-- ==== Sys2Proof/Machine/MbxState.lean ====
section
/-!
DEFINITION. The state of the mailboxes and of the Curator's command execution (R447 to R459) beyond their registers: queues,
commands begun and not yet answered, responses, notices held, the access log, interrupts sent, the buffer pool, and the
changes of partition state that R453 compares with.
-/
namespace Sys2Proof.Machine

/-- An accepted command (R448, R450): its order stamp, its place among doorbells and executed changes, its 64 bytes. -/
structure Cmd where
  stamp : Nat
  ord : Nat
  bytes : BitVec 512
  deriving DecidableEq, Repr

/-- One deposit entry (R470). -/
structure DepEntry where
  bp : Nat
  addr : Nat
  val : Bool
  op : Nat
  deriving DecidableEq, Repr

/-- What a response carries (R449): status, detail, LEN and payload (bytes 0–47, least significant first). -/
structure Rsp where
  status : Status
  detail : Nat
  len : Nat
  payload : Nat
  deriving DecidableEq, Repr

/-- What a begun command waits for: nothing more (its result stands in `result`); the halt of a partition (R471); the halts of
a FORCED_HALT (partitions left, partitions halted); the C4 of a deposit or WS_READ and the release of that frame (R466); a
frame boundary action and the release of its frame (accession, tenant change, checkpoint); an arm (R238); a bank handover (R189); Vitrine regions loading; a Docent restart; an operating-point change; partitions
to be held or released; NAP; DORMANT; a checkpoint in progress; an outstanding transaction of a depot segment (R220). -/
inductive Wait where
  | result
  | halt (n : Fin 8) (frame : Nat)
  | forced (all : Bool) (left halted : List Nat)
  | deposit (n : Fin 8) (entries : List DepEntry) (acted : Option Nat)
  | wsRead (n : Fin 8) (entries : List DepEntry) (acted : Option Nat) (bits : Nat)
  | accession (n : Fin 8) (kind unit : Nat) (acted : Option Nat) (last : Nat)
  | tenant (n : Fin 8) (id : Nat) (acted : Option Nat)
  | arm (n : Fin 8)
  | loan (bank : Nat)
  | vtrLoad (left failed : Nat)
  | docent
  | setOp (mask : Nat)
  | hold (left : List Nat) (part : Nat) (code : Nat)
  | nap (n : Fin 8)
  | napExit (n : Fin 8)
  | dormant
  | checkpoint (n : Fin 8)
  | depotMap (first count owner : Nat) (ro : Bool)
  deriving DecidableEq, Repr

/-- A command that has begun (R452): its partition if it names one, whether later commands may start while it waits, whether
its response is discarded (R455), its wait and its result. -/
structure Begun where
  cmd : Cmd
  part : Option Nat
  frees : Bool
  discard : Bool
  wait : Wait
  result : Option Rsp
  deriving DecidableEq, Repr

/-- One mailbox (R450): commands accepted and not begun, commands begun, responses waiting (oldest first), notices held. -/
structure Mbx where
  queue : List Cmd
  begun : List Begun
  rsps : List (BitVec 512)
  held : List (BitVec 512)
  deriving DecidableEq, Repr

/-- An empty mailbox. -/
def Mbx.reset : Mbx := { queue := [], begun := [], rsps := [], held := [] }

/-- A change of a partition's state made by a command (R453): its place in the order, the stamp, and the state made. -/
structure Change where
  ord : Nat
  stamp : Nat
  made : Nat
  deriving DecidableEq, Repr

/-- The Curator: mailboxes, the running number of doorbells and changes, per partition the last change and the last SAFETY
change, the access log (key 4 i + w), MSI-X messages sent (function × 64 + vector, counted), the alert of R352, buffers
allocated (id, owner) with their previous owners, the banks of the pool, the cause of a Docent restart under way, whether a
device reset has been asked for, the Tally time of each core's last sign of life (R441), and the 64 bytes that the last management
block read returned (R457). -/
structure Cur where
  mbxs : Vector Mbx 36
  order : Nat
  made : Vector (Option Change) 8
  safety : Vector (Option Change) 8
  accLog : List (Nat × Word)
  msix : List (Nat × Nat)
  alert : Bool
  bufs : List (Nat × Nat)
  bufPrev : List (Nat × Nat)
  pool : List Nat
  restart : Option Nat
  resetAsked : Bool
  beats : Vector Nat 8
  mgmtOut : BitVec 512
  deriving DecidableEq, Repr

/-- The Curator at reset. -/
def Cur.reset : Cur :=
  { mbxs := Vector.replicate 36 Mbx.reset, order := 0, made := Vector.replicate 8 none, safety := Vector.replicate 8 none,
    accLog := [], msix := [], alert := false, bufs := [], bufPrev := [], pool := [], restart := none, resetAsked := false,
    beats := Vector.replicate 8 0, mgmtOut := 0 }

end Sys2Proof.Machine
end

-=-=-=-=-

WORK ORDER:
Could you copy exactly the lines from the first line of the records above through the line containing "namespace Sys2Proof.Machine", both included, and nothing else?

TASK ANSWER:
-- ==== Sys2Proof/Machine/MbxState.lean ====
section
/-!
DEFINITION. The state of the mailboxes and of the Curator's command execution (R447 to R459) beyond their registers: queues,
commands begun and not yet answered, responses, notices held, the access log, interrupts sent, the buffer pool, and the
changes of partition state that R453 compares with.
-/
namespace Sys2Proof.Machine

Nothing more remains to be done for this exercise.